Data.
*** Block opens ***

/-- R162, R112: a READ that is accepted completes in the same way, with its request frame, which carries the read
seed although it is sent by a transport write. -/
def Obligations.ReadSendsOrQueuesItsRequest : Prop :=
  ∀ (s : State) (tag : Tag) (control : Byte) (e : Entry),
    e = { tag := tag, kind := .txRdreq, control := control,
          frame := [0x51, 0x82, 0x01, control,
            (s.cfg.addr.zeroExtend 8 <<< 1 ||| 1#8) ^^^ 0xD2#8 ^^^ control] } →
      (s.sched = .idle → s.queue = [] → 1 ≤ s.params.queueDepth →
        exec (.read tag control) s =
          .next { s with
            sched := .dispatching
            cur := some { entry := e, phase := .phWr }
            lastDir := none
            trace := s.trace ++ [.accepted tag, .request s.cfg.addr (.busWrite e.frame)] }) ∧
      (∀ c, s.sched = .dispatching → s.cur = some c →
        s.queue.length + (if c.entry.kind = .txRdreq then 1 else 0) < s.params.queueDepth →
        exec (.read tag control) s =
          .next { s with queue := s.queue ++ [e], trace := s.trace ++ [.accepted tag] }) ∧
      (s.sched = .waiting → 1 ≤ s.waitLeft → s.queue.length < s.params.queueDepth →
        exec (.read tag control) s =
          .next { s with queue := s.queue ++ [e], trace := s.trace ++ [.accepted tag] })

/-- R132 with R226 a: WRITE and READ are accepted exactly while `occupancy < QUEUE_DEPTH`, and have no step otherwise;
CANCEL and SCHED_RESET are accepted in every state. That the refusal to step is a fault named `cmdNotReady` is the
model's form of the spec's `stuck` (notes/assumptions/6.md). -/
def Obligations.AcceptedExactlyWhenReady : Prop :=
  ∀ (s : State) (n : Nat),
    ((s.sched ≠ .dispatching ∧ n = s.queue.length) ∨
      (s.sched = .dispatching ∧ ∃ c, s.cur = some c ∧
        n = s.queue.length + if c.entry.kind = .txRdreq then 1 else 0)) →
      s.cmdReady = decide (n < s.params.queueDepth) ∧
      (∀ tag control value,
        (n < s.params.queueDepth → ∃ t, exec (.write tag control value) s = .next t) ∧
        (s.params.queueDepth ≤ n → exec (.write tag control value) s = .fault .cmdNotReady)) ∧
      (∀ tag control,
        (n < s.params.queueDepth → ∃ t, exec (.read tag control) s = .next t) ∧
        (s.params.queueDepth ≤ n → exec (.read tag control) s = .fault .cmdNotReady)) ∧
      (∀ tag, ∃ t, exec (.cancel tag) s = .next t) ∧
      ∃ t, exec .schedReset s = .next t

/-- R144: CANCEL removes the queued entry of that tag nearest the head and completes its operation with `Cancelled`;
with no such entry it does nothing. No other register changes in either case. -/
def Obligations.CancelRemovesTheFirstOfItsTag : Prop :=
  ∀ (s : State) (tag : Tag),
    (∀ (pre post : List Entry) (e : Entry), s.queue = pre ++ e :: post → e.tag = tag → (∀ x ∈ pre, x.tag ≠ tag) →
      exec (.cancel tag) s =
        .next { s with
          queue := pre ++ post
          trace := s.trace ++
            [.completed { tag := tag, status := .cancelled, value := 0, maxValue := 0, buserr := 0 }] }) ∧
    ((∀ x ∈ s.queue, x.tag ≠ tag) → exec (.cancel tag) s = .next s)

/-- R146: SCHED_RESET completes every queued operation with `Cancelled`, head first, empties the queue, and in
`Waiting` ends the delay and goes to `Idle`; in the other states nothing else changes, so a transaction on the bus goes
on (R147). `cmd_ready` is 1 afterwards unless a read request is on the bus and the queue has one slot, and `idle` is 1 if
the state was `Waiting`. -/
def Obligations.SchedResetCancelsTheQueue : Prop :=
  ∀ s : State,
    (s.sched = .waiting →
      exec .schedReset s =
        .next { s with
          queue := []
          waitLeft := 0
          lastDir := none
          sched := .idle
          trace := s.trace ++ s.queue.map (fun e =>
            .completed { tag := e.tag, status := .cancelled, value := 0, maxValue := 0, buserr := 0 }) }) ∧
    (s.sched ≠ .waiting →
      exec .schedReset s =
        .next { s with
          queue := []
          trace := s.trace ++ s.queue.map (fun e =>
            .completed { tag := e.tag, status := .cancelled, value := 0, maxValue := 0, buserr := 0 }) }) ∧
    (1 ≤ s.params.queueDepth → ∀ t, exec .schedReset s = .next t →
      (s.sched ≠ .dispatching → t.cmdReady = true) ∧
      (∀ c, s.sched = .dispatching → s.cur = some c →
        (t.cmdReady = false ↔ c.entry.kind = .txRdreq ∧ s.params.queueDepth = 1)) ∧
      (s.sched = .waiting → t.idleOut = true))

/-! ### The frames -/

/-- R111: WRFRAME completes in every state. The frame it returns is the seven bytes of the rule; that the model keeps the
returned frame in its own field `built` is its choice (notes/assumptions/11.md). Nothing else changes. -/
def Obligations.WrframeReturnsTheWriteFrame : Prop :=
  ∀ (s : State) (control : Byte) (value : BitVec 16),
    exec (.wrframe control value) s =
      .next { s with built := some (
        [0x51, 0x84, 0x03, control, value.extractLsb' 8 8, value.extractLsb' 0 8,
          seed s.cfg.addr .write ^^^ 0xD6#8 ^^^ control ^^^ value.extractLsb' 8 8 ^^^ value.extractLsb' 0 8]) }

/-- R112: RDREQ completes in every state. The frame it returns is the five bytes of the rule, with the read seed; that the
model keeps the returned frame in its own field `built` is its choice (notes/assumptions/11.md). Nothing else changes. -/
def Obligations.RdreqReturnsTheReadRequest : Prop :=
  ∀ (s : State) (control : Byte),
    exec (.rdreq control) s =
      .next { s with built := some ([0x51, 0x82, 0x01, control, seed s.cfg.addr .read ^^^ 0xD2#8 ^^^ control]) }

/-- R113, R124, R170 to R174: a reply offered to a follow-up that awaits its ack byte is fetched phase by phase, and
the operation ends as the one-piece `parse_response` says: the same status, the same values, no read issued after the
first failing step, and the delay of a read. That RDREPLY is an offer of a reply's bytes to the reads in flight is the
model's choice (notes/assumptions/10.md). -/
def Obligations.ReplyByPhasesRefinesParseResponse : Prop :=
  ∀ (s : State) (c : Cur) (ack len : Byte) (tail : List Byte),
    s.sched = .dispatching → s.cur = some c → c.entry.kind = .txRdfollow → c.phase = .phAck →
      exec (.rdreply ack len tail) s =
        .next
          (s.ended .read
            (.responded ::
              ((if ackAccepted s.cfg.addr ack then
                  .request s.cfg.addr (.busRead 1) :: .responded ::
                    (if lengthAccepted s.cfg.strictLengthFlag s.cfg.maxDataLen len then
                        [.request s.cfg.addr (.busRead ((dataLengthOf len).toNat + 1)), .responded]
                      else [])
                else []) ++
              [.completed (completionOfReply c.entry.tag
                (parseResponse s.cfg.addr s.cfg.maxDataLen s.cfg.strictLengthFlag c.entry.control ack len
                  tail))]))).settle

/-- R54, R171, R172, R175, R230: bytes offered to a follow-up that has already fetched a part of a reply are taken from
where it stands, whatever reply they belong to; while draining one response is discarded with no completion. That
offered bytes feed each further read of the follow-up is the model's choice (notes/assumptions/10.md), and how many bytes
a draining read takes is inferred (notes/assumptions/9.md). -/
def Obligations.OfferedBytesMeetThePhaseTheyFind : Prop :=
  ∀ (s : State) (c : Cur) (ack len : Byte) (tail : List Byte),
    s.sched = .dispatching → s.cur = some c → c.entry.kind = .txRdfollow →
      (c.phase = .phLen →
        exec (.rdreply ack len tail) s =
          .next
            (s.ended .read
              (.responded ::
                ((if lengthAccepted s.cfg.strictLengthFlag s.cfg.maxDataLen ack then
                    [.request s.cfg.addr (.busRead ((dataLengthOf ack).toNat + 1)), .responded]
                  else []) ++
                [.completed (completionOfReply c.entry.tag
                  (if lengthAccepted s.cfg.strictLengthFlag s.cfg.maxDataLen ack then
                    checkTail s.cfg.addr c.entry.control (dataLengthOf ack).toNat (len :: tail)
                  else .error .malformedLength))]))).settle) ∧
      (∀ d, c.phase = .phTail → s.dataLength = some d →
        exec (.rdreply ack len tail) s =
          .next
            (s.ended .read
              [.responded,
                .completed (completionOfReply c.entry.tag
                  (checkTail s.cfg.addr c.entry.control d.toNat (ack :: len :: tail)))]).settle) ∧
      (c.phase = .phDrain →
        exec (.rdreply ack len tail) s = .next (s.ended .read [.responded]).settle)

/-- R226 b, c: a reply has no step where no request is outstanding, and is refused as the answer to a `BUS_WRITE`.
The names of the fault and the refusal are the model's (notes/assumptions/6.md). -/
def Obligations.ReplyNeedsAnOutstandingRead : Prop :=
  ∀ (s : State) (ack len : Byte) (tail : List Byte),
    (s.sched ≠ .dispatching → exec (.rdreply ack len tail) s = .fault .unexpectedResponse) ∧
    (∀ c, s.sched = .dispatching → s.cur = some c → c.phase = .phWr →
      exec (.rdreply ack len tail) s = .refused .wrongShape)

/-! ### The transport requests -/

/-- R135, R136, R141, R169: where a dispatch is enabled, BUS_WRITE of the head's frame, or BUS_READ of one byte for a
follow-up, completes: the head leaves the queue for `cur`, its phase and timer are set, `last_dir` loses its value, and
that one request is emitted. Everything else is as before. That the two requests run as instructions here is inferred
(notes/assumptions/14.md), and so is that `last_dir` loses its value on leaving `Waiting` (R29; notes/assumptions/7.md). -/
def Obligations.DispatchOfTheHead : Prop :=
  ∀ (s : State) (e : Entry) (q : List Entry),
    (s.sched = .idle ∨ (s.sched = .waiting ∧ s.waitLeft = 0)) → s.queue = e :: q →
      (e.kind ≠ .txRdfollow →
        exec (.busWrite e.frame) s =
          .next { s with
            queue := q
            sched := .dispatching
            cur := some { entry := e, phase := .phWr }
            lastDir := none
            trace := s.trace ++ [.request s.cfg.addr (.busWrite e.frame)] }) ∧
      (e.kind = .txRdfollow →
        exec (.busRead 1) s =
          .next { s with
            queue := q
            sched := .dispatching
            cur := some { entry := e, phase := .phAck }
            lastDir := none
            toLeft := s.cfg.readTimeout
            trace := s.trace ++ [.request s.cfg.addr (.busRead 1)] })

*** Block closes ***

Task requirements. Keep only those lines of the records that hold "checkTail", and return them.

Solution to this task.
                    checkTail s.cfg.addr c.entry.control (dataLengthOf ack).toNat (len :: tail)
                  (checkTail s.cfg.addr c.entry.control d.toNat (ack :: len :: tail)))]).settle) ∧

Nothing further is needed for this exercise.